**TASK TO CARRY OUT:**
Your reply should be the following data, copied exactly.

**RECORD EXTRACTS:**
/-- A further read of an operation: agents may step before it. -/
def Driver.thenRead (i : Inst) (r : Reg) : m BusWord := do
  h.gap
  h.read i r

/-- A further write of an operation: agents may step before it. -/
def Driver.thenWrite (i : Inst) (r : Reg) (v : BusWord) : m Unit := do
  h.gap
  h.write i r v

/-- `RMW(off, clr, set)` (R8): two accesses, not atomic (R133). -/
def Driver.rmw (i : Inst) (r : Reg) (clr set : Word) : m Unit := do
  let v ← h.read i r
  h.thenWrite i r (v.update clr set)

/-- A further RMW of an operation: agents may step before it too. -/
def Driver.thenRmw (i : Inst) (r : Reg) (clr set : Word) : m Unit := do
  h.gap
  h.rmw i r clr set

end

/-- What an operation without a return value returns. -/
def returnsNone {m : Type → Type} [Monad m] (p : m Unit) : m Result := do
  p
  pure .none

/-- What an operation that returns a Boolean returns. -/
def returnsFlag {m : Type → Type} [Monad m] (p : m Bool) : m Result := do
  let b ← p
  pure (.flag b)

/-! ## Carried out at once -/

/-- The polling loop of R217 and R218: up to `n` reads of MSR, each after a gap. -/
def pollLoop (i : Inst) (want : Bool) : Nat → Prog Bool
  | 0 => pure false
  | n + 1 => do
    gap
    let v ← regRead i .msr
    if v.bit 0 = want then pure true else pollLoop i want n

/-- Reads of MSR that are known to answer as the last one did: `n` reads take `n` draws (log 12). -/
def skipReads (n : Nat) : Prog Unit := fun s => .ok ((), s.takeDraws n)

/-- Whether the schedule has ended, so that no agent steps any more in this operation. -/
def scheduleEnded : Prog Bool := fun s => .ok (s.gaps.isEmpty, s)

/-- `pollLoop`, counted: once the schedule has ended and a read has failed, the remaining reads all answer alike and
are counted at once (log 12). -/
def pollInak (i : Inst) (want : Bool) : Nat → Prog Bool
  | 0 => pure false
  | n + 1 => do
    let ended ← scheduleEnded
    gap
    let v ← regRead i .msr
    if v.bit 0 = want then pure true
    else if ended then do
      skipReads n
      pure false
    else pollInak i want n

/-- An operation run to its end, with the agent steps scheduled in its gaps. -/
def atOnce : Driver Prog where
  read := regRead
  write := regWrite
  assertReset := resetAssert
  clearReset := resetClear
  gap := gap
  draw := takeDraw
  params := fun s => .ok (s.params, s)
  fail := Prog.fault
  poll := pollInak

/-! ## Carried out turn by turn -/

/-- Where an operation is within one turn of the host. -/
structure Turn where
  /-- the answers of earlier turns that have still to be gone through again -/
  answers : List BusWord
  /-- every answer so far, oldest first -/
  taken : List BusWord
  /-- whether the one host step of this turn has been made -/
  made : Bool
  /-- the state -/
  state : State

/-- Why an operation does not go on within a turn. -/
inductive Halt where
  /-- it ends without a result -/
  | stop (e : Stop)
  /-- its turn is over, and more is to come -/
  | waits (t : Turn)

/-- A piece of an operation, turn by turn. -/
abbrev TurnProg := StateT Turn (Except Halt)

/-- A point of an operation that answers. In a later turn the answer is the one given before; else `p` gives it, if
the host step of this turn has not been made yet. `step` says whether `p` is a host step. -/
def turnPoint (step : Bool) (p : Prog BusWord) : TurnProg BusWord := fun t =>
  match t.answers with
  | w :: rest => .ok (w, { t with answers := rest, taken := t.taken ++ [w] })
  | [] =>
    if t.made then .error (.waits t)
    else
      match p t.state with
      | .ok (w, s) => .ok (w, { answers := [], taken := t.taken ++ [w], made := step, state := s })
      | .error e => .error (.stop e)

/-- A host step that answers nothing is recorded as a zero word. -/
def turnUnit (p : Prog Unit) : TurnProg Unit := do
  let _ ← turnPoint true (do
    p
    pure (.ofWord 0))
  pure ()

/-- A draw is no host step: it is taken in the turn of the host step it is for. -/
def turnDraw : TurnProg Word := do
  let w ← turnPoint false (do
    let d ← takeDraw
    pure (.ofWord d))
  pure w.val

/-- One host read. -/
def turnRead (i : Inst) (r : Reg) : TurnProg BusWord := turnPoint true (regRead i r)

/-- The polling loop of R217 and R218, read by read. -/
def turnPoll (i : Inst) (want : Bool) : Nat → TurnProg Bool
  | 0 => pure false
  | n + 1 => do
    let v ← turnRead i .msr
    if v.bit 0 = want then pure true else turnPoll i want n

/-- An operation carried out with one host step a turn (R6, R9): between two turns any agent may step. -/
def byTurns : Driver TurnProg where
  read := turnRead
  write := fun i r v => turnUnit (regWrite i r v)
  assertReset := fun i => turnUnit (resetAssert i)
  clearReset := fun i => turnUnit (resetClear i)
  gap := pure ()
  draw := turnDraw
  params := fun t => .ok (t.state.params, t)
  fail := fun f _ => .error (.stop (.fault f))
  poll := turnPoll

/-! ## Outcomes -/

/-- Run a host program to its end; its value is what the host gets. -/
def finish (p : Prog Result) (s : State) : Host.Outcome State Fault Refusal :=
  match p s with
  | .ok (r, s') => .next (s'.returning r)
  | .error (.fault f) => .fault f
  | .error (.refused r) => .refused r

/-- An operation without a return value. -/
def runUnit (p : Prog Unit) (s : State) : Host.Outcome State Fault Refusal := finish (returnsNone p) s

/-- An operation that returns a Boolean. -/
def runFlag (p : Prog Bool) (s : State) : Host.Outcome State Fault Refusal := finish (returnsFlag p) s

/-- One register read as an instruction: the host gets the word. -/
def readInstr (i : Inst) (r : Reg) (s : State) : Host.Outcome State Fault Refusal :=
  finish (do
    let v ← regRead i r
    pure (.word v)) s

/-- One register write as an instruction. -/
def writeInstr (i : Inst) (r : Reg) (v : Word) (s : State) : Host.Outcome State Fault Refusal :=
  finish (do
    regWrite i r (.ofWord v)
    pure .none) s

end Sys2Proof.Machine
end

**WRITTEN RESPONSE:**
/-- A further read of an operation: agents may step before it. -/
def Driver.thenRead (i : Inst) (r : Reg) : m BusWord := do
  h.gap
  h.read i r

/-- A further write of an operation: agents may step before it. -/
def Driver.thenWrite (i : Inst) (r : Reg) (v : BusWord) : m Unit := do
  h.gap
  h.write i r v

/-- `RMW(off, clr, set)` (R8): two accesses, not atomic (R133). -/
def Driver.rmw (i : Inst) (r : Reg) (clr set : Word) : m Unit := do
  let v ← h.read i r
  h.thenWrite i r (v.update clr set)

/-- A further RMW of an operation: agents may step before it too. -/
def Driver.thenRmw (i : Inst) (r : Reg) (clr set : Word) : m Unit := do
  h.gap
  h.rmw i r clr set

end

/-- What an operation without a return value returns. -/
def returnsNone {m : Type → Type} [Monad m] (p : m Unit) : m Result := do
  p
  pure .none

/-- What an operation that returns a Boolean returns. -/
def returnsFlag {m : Type → Type} [Monad m] (p : m Bool) : m Result := do
  let b ← p
  pure (.flag b)

/-! ## Carried out at once -/

/-- The polling loop of R217 and R218: up to `n` reads of MSR, each after a gap. -/
def pollLoop (i : Inst) (want : Bool) : Nat → Prog Bool
  | 0 => pure false
  | n + 1 => do
    gap
    let v ← regRead i .msr
    if v.bit 0 = want then pure true else pollLoop i want n

/-- Reads of MSR that are known to answer as the last one did: `n` reads take `n` draws (log 12). -/
def skipReads (n : Nat) : Prog Unit := fun s => .ok ((), s.takeDraws n)

/-- Whether the schedule has ended, so that no agent steps any more in this operation. -/
def scheduleEnded : Prog Bool := fun s => .ok (s.gaps.isEmpty, s)

/-- `pollLoop`, counted: once the schedule has ended and a read has failed, the remaining reads all answer alike and
are counted at once (log 12). -/
def pollInak (i : Inst) (want : Bool) : Nat → Prog Bool
  | 0 => pure false
  | n + 1 => do
    let ended ← scheduleEnded
    gap
    let v ← regRead i .msr
    if v.bit 0 = want then pure true
    else if ended then do
      skipReads n
      pure false
    else pollInak i want n

/-- An operation run to its end, with the agent steps scheduled in its gaps. -/
def atOnce : Driver Prog where
  read := regRead
  write := regWrite
  assertReset := resetAssert
  clearReset := resetClear
  gap := gap
  draw := takeDraw
  params := fun s => .ok (s.params, s)
  fail := Prog.fault
  poll := pollInak

/-! ## Carried out turn by turn -/

/-- Where an operation is within one turn of the host. -/
structure Turn where
  /-- the answers of earlier turns that have still to be gone through again -/
  answers : List BusWord
  /-- every answer so far, oldest first -/
  taken : List BusWord
  /-- whether the one host step of this turn has been made -/
  made : Bool
  /-- the state -/
  state : State

/-- Why an operation does not go on within a turn. -/
inductive Halt where
  /-- it ends without a result -/
  | stop (e : Stop)
  /-- its turn is over, and more is to come -/
  | waits (t : Turn)

/-- A piece of an operation, turn by turn. -/
abbrev TurnProg := StateT Turn (Except Halt)

/-- A point of an operation that answers. In a later turn the answer is the one given before; else `p` gives it, if
the host step of this turn has not been made yet. `step` says whether `p` is a host step. -/
def turnPoint (step : Bool) (p : Prog BusWord) : TurnProg BusWord := fun t =>
  match t.answers with
  | w :: rest => .ok (w, { t with answers := rest, taken := t.taken ++ [w] })
  | [] =>
    if t.made then .error (.waits t)
    else
      match p t.state with
      | .ok (w, s) => .ok (w, { answers := [], taken := t.taken ++ [w], made := step, state := s })
      | .error e => .error (.stop e)

/-- A host step that answers nothing is recorded as a zero word. -/
def turnUnit (p : Prog Unit) : TurnProg Unit := do
  let _ ← turnPoint true (do
    p
    pure (.ofWord 0))
  pure ()

/-- A draw is no host step: it is taken in the turn of the host step it is for. -/
def turnDraw : TurnProg Word := do
  let w ← turnPoint false (do
    let d ← takeDraw
    pure (.ofWord d))
  pure w.val

/-- One host read. -/
def turnRead (i : Inst) (r : Reg) : TurnProg BusWord := turnPoint true (regRead i r)

/-- The polling loop of R217 and R218, read by read. -/
def turnPoll (i : Inst) (want : Bool) : Nat → TurnProg Bool
  | 0 => pure false
  | n + 1 => do
    let v ← turnRead i .msr
    if v.bit 0 = want then pure true else turnPoll i want n

/-- An operation carried out with one host step a turn (R6, R9): between two turns any agent may step. -/
def byTurns : Driver TurnProg where
  read := turnRead
  write := fun i r v => turnUnit (regWrite i r v)
  assertReset := fun i => turnUnit (resetAssert i)
  clearReset := fun i => turnUnit (resetClear i)
  gap := pure ()
  draw := turnDraw
  params := fun t => .ok (t.state.params, t)
  fail := fun f _ => .error (.stop (.fault f))
  poll := turnPoll

/-! ## Outcomes -/

/-- Run a host program to its end; its value is what the host gets. -/
def finish (p : Prog Result) (s : State) : Host.Outcome State Fault Refusal :=
  match p s with
  | .ok (r, s') => .next (s'.returning r)
  | .error (.fault f) => .fault f
  | .error (.refused r) => .refused r

/-- An operation without a return value. -/
def runUnit (p : Prog Unit) (s : State) : Host.Outcome State Fault Refusal := finish (returnsNone p) s

/-- An operation that returns a Boolean. -/
def runFlag (p : Prog Bool) (s : State) : Host.Outcome State Fault Refusal := finish (returnsFlag p) s

/-- One register read as an instruction: the host gets the word. -/
def readInstr (i : Inst) (r : Reg) (s : State) : Host.Outcome State Fault Refusal :=
  finish (do
    let v ← regRead i r
    pure (.word v)) s

/-- One register write as an instruction. -/
def writeInstr (i : Inst) (r : Reg) (v : Word) (s : State) : Host.Outcome State Fault Refusal :=
  finish (do
    regWrite i r (.ofWord v)
    pure .none) s

end Sys2Proof.Machine
end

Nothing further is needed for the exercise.